4. Blend discussion of secondary literature seamlessly into analysis: beginners are rightly trained to start with a discrete historiographical survey but,with experience, it’s good to blend exposition into the analysis as it unfolds.Keep readers aware throughout that historians don’t operate in vacuum but debate constantly with fellow historians in their own and previous generations. It’s a process not just of ‘dialogue’ but of complex ‘plurilogue’.
5. Interpret primary sources with respect and accuracy: evaluate the strengths and weaknesses of primary sources from the past; be prepared to interpret them but only while treating them with the utmost respect and accuracy. Falsifying data, misquoting sources, or hiding unfavourable evidence are supreme academic sins. Historians are accustomed to write within the constraints of the evidence. That’s their essential discipline. Hence the claim by postmodernist theorists that historians can invent (or uninvent) the past just as they please is not justified. Indeed, if history (the past) was simply ‘what historians write’, there’d be no way of evaluating whether one historian’s arguments are historically more convincing than another’s. And there’d be no means of rebutting (say) Holocaust denial. The challenging task of evaluating, interpreting and knitting together many different forms of evidence from the past, in the light of evolving debates, is the essence of the historian’s practice.

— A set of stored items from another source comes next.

/-- FCP.ISSUE: as CPY or CPYT; rd receives the WP at which the command's last byte has been delivered. -/
def fcpInstr (timed : Bool) (s : State) (x : BCtx) (b : BodyX) : M State := do
  let at_ ← entryAddr (x.reg b.rs1) 32 5
  let g ← berylWg s x
  let cmd : CopyCmd := ⟨entryBits (x.b.words at_ 8), if timed then some (x.reg b.rs2).toNat else none⟩
  let a := x.agent
  match s.checkCopy a.inst cmd with
  | some d => lateTrap s a d
  | none =>
    lockAtIssue s a s.nextId cmd.spans fun s =>
      let wp := (g.chan_ cmd.chan).target cmd.len
      let (id, s) := s.addBerylOp a.core a.inst x.which (.copy cmd) a.ctx
      let s := s.enterCopy a (s.testFill a.ctx (.new id 0 a cmd true false (s.clockOf a.party) s.clockNs))
      .ok (x.set (s.settleCopies a.inst cmd.chan 64) b.rd (BitVec.ofNat 64 wp))

def execFcpIssue (b : BodyX) (s : State) : Host.Outcome State Fault Refusal :=
  runBeryl s 4 false fun x => fcpInstr false s x b

def execFcpIssueT (b : BodyX) (s : State) : Host.Outcome State Fault Refusal :=
  runBeryl s 4 false fun x => fcpInstr true s x b

/-- The channel that a register names. -/
def berylChan (s : State) (x : BCtx) (r : BitVec 5) : M Channel := do
  let n := (x.reg r).toNat
  need (decide (n ≤ 3)) (.code_ 0x000)
  let g ← berylWg s x
  .ok (g.chan_ n)

def execFwpRead (b : BodyX) (s : State) : Host.Outcome State Fault Refusal :=
  runBeryl s 4 false fun x => do
    let k ← berylChan s x b.rs1
    .ok (x.set s b.rd (BitVec.ofNat 64 k.wp))

def execFwpReadWait (b : BodyX) (s : State) : Host.Outcome State Fault Refusal :=
  runBeryl s 4 false fun x => do
    let k ← berylChan s x b.rs1
    if (x.reg b.rs2).toNat ≤ k.wp then .ok ((x.set s b.rd (BitVec.ofNat 64 k.wp)).acquire x.agent.party k.clk none)
    else .error (.block s)

/-! ### Time and polls -/

def execFtime (b : BodyX) (s : State) : Host.Outcome State Fault Refusal :=
  runBeryl s 4 false fun x => .ok (x.set s b.rd s.now)

/-- The core sleeps at its instruction. -/
def sleepBeryl (s : State) (x : BCtx) (w : Wake) : State := s.modBeryl x.core x.which fun b => { b with sleep := some w }

def execFtimeWait (b : BodyX) (s : State) : Host.Outcome State Fault Refusal :=
  runBeryl s 4 false fun x =>
    if (x.reg b.rs1).toNat ≤ s.now.toNat then .ok (x.set s b.rd s.now)
    else .error (.block (sleepBeryl s x (.time (x.reg b.rs1).toNat)))

/-- The piece of the word that a poll reads: checks 4 to 7 of R243 with the Beryl core as master. -/
def pollPiece (s : State) (x : BCtx) (p : DWord) : M (Piece × State) := do
  need (p.toNat % 4 == 0) ⟨0x086, 4, 0, 7, p, none, none, none⟩
  need (canonical p) ⟨0x080, 0, 0, 7, p, none, none, none⟩
  need (windowOf p != some 4) ⟨0x088, 0, 4, 7, p, none, none, none⟩
  if windowOf p = some 3 ∧ windowOffset p + 4 ≤ 65536 then do
    need ((s.core x.core).tape.owner == some x.agent.inst) (.code_ 0x10d)
    .ok (⟨.tape x.core (windowOffset p), 4, false, 0, 0⟩, s)
  else
    match windowOf p with
    | some w => do
      need (decide (w ≤ 5)) ⟨0x081, 0, 0, 7, p, none, none, none⟩
      match s.checkSpan x.agent.inst .load p 4 with
      | some d => trapWith (if d.code = 0x083 then outOfWindow w p none else d)
      | none => .ok ()
    | none => .ok ()
    match s.engPiece x.agent 1 .load [] p 4 with
    | .error d => trapWith d
    | .ok (pc, _, s) => .ok (pc, s)

/-- One load of a poll at device scope: its word, after checks 8 and 9. -/
def pollWord (s : State) (x : BCtx) (p : DWord) : M (Word × State) := do
  let (pc, s) ← pollPiece s x p
  let a := x.agent
  let clk := s.clockOf a.party
  match s.lockConflict x.core a.ctx (some a.inst) p 4 false with
  | some k => trapWith (s.lockDetail k p none)
  | none =>
    match s.raceOf a.party (Clock.join clk (s.acquired a.party 3 (s.relsOf pc))) false false pc.locs with
    | some q => trapWith ⟨0x090, 0, 0, 7, p, none, some q, none⟩
    | none =>
      let s := s.addHist ⟨a.party, a.party, Clock.epoch clk a.party, false, s.nextId⟩ false pc.locs
      let rs := s.relsOf pc
      let (bs, s) := s.readPiece pc
      .ok (BitVec.ofNat 32 (leNat bs), s.acquire a.party (s.acquired a.party 3 rs) none)

/-- FPOLL (R279, R319): a load whose test fails sleeps for the back-off interval and repeats. -/
def fpollInstr (cmp : Nat) (s : State) (x : BCtx) (b : BodyX) : M State := do
  let now := (s.core x.core).cycle
  let (due, interval) := match x.b.sleep with | some (.poll c k) => (decide (c ≤ now), k) | _ => (true, 16)
  if !due then .error (.block s)
  else
    let (w, s) ← pollWord s x (x.reg b.rs1)
    if pollTest cmp w ((x.reg b.rs2).setWidth 32) then .ok (x.set s b.rd (w.setWidth 64))
    else .error (.block (sleepBeryl s x (.poll (now + interval) (if 2 * interval < 16384 then 2 * interval else 16384))))

def execFpollEq (b : BodyX) (s : State) : Host.Outcome State Fault Refusal := runBeryl s 4 false fun x => fpollInstr 0 s x b
def execFpollNe (b : BodyX) (s : State) : Host.Outcome State Fault Refusal := runBeryl s 4 false fun x => fpollInstr 1 s x b
def execFpollLt (b : BodyX) (s : State) : Host.Outcome State Fault Refusal := runBeryl s 4 false fun x => fpollInstr 2 s x b
def execFpollLe (b : BodyX) (s : State) : Host.Outcome State Fault Refusal := runBeryl s 4 false fun x => fpollInstr 3 s x b
def execFpollGt (b : BodyX) (s : State) : Host.Outcome State Fault Refusal := runBeryl s 4 false fun x => fpollInstr 4 s x b
def execFpollGe (b : BodyX) (s : State) : Host.Outcome State Fault Refusal := runBeryl s 4 false fun x => fpollInstr 5 s x b

end Sys2Proof.Machine
end

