-- ==== Sys2Proof/Machine/Step.lean ====
section
/-! DEFINITION. One step of the module: the first turn of the agenda, or the party that `State.cur` names (log 1). -/

namespace Sys2Proof.Machine

open Sys2Proof

/-- One step. -/
def step (s : State) : Host.Outcome State Fault Refusal :=
  match s.agenda with
  | [] => s.ownTurn
  | t :: ts => { s with agenda := ts }.turn t

/-- `s` with an instruction placed where the next step fetches it. -/
def State.withFetchWord (s : State) (nbits w : Nat) : State := s.placeWord nbits w

end Sys2Proof.Machine
end

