-- ==== Sys2Proof/Certificates/Slice0/Obligations.lean ====
section
/-! DEFINITION. The statements about the machine, for the provers. -/

open Sys2Proof Sys2Proof.Machine

/-! ### Integer and uniform instructions (R199 to R214) -/

/-- The results of two sources of one type (R199, R202): the exact integer result, reduced modulo 2^w and extended to its
element, in every active lane, or once for a uniform destination; nothing else changes. -/
def Claims.IntegerBinaryResult : Prop :=
  ∀ p ∈ [(Instr.iadd, fun x y : Int => x + y), (.isub, fun x y => x - y), (.imul, fun x y => x * y),
      (.imin, fun x y => if x ≤ y then x else y), (.imax, fun x y => if x ≤ y then y else x)],
  ∀ (s : State) (c : Ctx) (h : Head) (b : BodyA), s.ctx? = some c →
    let w := intWide b.mod
    s.aluReady c h b.dst w [(b.sa, wideN w, 1), (b.sb, wideN w, 2)] →
    s.writes c h (p.1 h b) b.dst w fun l =>
      (extendW b.mod (p.2 (valW b.mod (s.opnd c b.sa w l).1) (valW b.mod (s.opnd c b.sb w l).1)),
        (s.opnd c b.sa w l).2 || (s.opnd c b.sb w l).2)

/-- IMULH writes the upper w bits of the exact product (R202), IMAD the low w bits of x × y + z (R203). -/
def Claims.MultiplyResult : Prop :=
  ∀ (s : State) (c : Ctx) (h : Head) (b : BodyA), s.ctx? = some c →
    let w := intWide b.mod
    let x := fun l => s.opnd c b.sa w l
    let y := fun l => s.opnd c b.sb w l
    let z := fun l => s.opnd c b.sc w l
    (s.aluReady c h b.dst w [(b.sa, wideN w, 1), (b.sb, wideN w, 2)] →
      s.writes c h (.imulh h b) b.dst w fun l =>
        (extendW b.mod (valW b.mod (x l).1 * valW b.mod (y l).1 / 2 ^ intWidth b.mod), (x l).2 || (y l).2)) ∧
    (s.aluReady c h b.dst w [(b.sa, wideN w, 1), (b.sb, wideN w, 2), (b.sc, wideN w, 3)] →
      s.writes c h (.imad h b) b.dst w fun l =>
        (extendW b.mod (valW b.mod (x l).1 * valW b.mod (y l).1 + valW b.mod (z l).1), (x l).2 || (y l).2 || (z l).2))

/-- IDIV writes the quotient truncated toward zero, all ones for a divisor of zero; IREM writes x − q × y, and x for a
divisor of zero (R204). Neither traps on any operands; both go into flight (R167), with the result held at issue already (the
model's choice: log 5). -/
def Claims.DivisionResult : Prop :=
  ∀ p ∈ [(Instr.idiv, fun x y : Int => if y = 0 then -1 else x.tdiv y),
      (.irem, fun x y => if y = 0 then x else x - x.tdiv y * y)],
  ∀ (s : State) (c : Ctx) (h : Head) (b : BodyA), s.ctx? = some c →
    let w := intWide b.mod
    s.aluReady c h b.dst w [(b.sa, wideN w, 1), (b.sb, wideN w, 2)] →
    ∃ t, exec (p.1 h b) s = .next t ∧
      s.result t c h b.dst w (fun l =>
        (extendW b.mod (p.2 (valW b.mod (s.opnd c b.sa w l).1) (valW b.mod (s.opnd c b.sb w l).1)),
          (s.opnd c b.sa w l).2 || (s.opnd c b.sb w l).2)) ∧
      s.frame t c b.dst w ∧
      s.flew t c h (b.dst.destRegs (wideN w)) (some ((s.core c.core).cycle + if w then 36 else 20))

/-- The instructions of one source (R205), and MOV: the absolute value modulo 2^w, the count of ones, the zeros above the
highest one, the bits in reverse, the low w bits. A mark of either half of a 64-bit source marks both halves of the result
(the model's choice: log 82). -/
def Claims.IntegerUnaryResult : Prop :=
  ∀ (s : State) (c : Ctx) (h : Head) (b : BodyA), s.ctx? = some c →
    let w := intWide b.mod
    let n := intWidth b.mod
    let x := fun l => s.opnd c b.sa w l
    (s.aluReady c h b.dst w [(b.sa, wideN w, 1)] →
      s.writes c h (.iabs h b) b.dst w (fun l => (extendW b.mod (Int.ofNat (valW b.mod (x l).1).natAbs), (x l).2)) ∧
      s.writes c h (.brev h b) b.dst w (fun l => (reverseBits n (x l).1, (x l).2)) ∧
      s.writes c h (.mov h b) b.dst w (fun l => (lowBits w (x l).1, (x l).2))) ∧
    (s.aluReady c h b.dst false [(b.sa, wideN w, 1)] →
      s.writes c h (.popc h b) b.dst false (fun l => (BitVec.ofNat 64 ((List.range n).countP (x l).1.getLsbD), (x l).2)) ∧
      s.writes c h (.clz h b) b.dst false (fun l => (BitVec.ofNat 64 (zerosAbove (x l).1 n), (x l).2)))

/-- SHL, SHR and SAR by an unsigned 32-bit count (R207): a count of w or more gives 0, and for SAR copies of the sign. -/
def Claims.ShiftResult : Prop :=
  ∀ (s : State) (c : Ctx) (h : Head) (b : BodyA), s.ctx? = some c →
    let w := intWide b.mod
    let x := fun l => s.opnd c b.sa w l
    let n := fun l => ((s.opnd c b.sb false l).1.setWidth 32 : Word).toNat
    let mark := fun l => (x l).2 || (s.opnd c b.sb false l).2
    s.aluReady c h b.dst w [(b.sa, wideN w, 1), (b.sb, 1, 2)] →
    s.writes c h (.shl h b) b.dst w (fun l =>
      (if n l ≥ intWidth b.mod then 0 else lowBits w ((x l).1 <<< n l), mark l)) ∧
    s.writes c h (.shr h b) b.dst w (fun l =>
      (if n l ≥ intWidth b.mod then 0 else lowBits w (x l).1 >>> n l, mark l)) ∧
    s.writes c h (.sar h b) b.dst w (fun l =>
      (extendW b.mod (valW b.mod (x l).1 / 2 ^ (if n l < intWidth b.mod then n l else intWidth b.mod)), mark l))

6. Expound your case with light and shade: Counteract the risk of monotony by incorporating variety. Can take the form of illustrations; anecdotes; even jokes. Vary choice of words and phrases. Vary sentence lengths. Don’t provide typical academic prose, full of lengthy sentences, stuffed with meandering sub- clauses, all written in densely Latinate terminology. But don’t go to other extreme of all rat-a-tat sub-Hemingway terse Anglo-Saxon texts either. Variety keeps readers interested and gives momentum to an unfolding analysis.
7. Know the arguments against your own: advocacy works best not by caricaturing opposite views but by understanding them, in order to refute them successfully. All courtroom lawyers and politicians are well advised to follow this rule too. But no need to focus exclusively on all-out attack against rival views. That way risks making your work become dated, as the debates change.
8. Relate the big arguments to your general philosophy of history: Don’t know what that is? Time to decide. If not your lifetime verdict, then at least an interim assessment. Clarify as the analysis unfolds. But again ensure that the general philosophy is shown as informing the unfolding arguments/evidence.It’s not an excuse for suddenly inserting a pre-conceived view.
9. Know how to end: Draw threads together and end with a snappy dictum.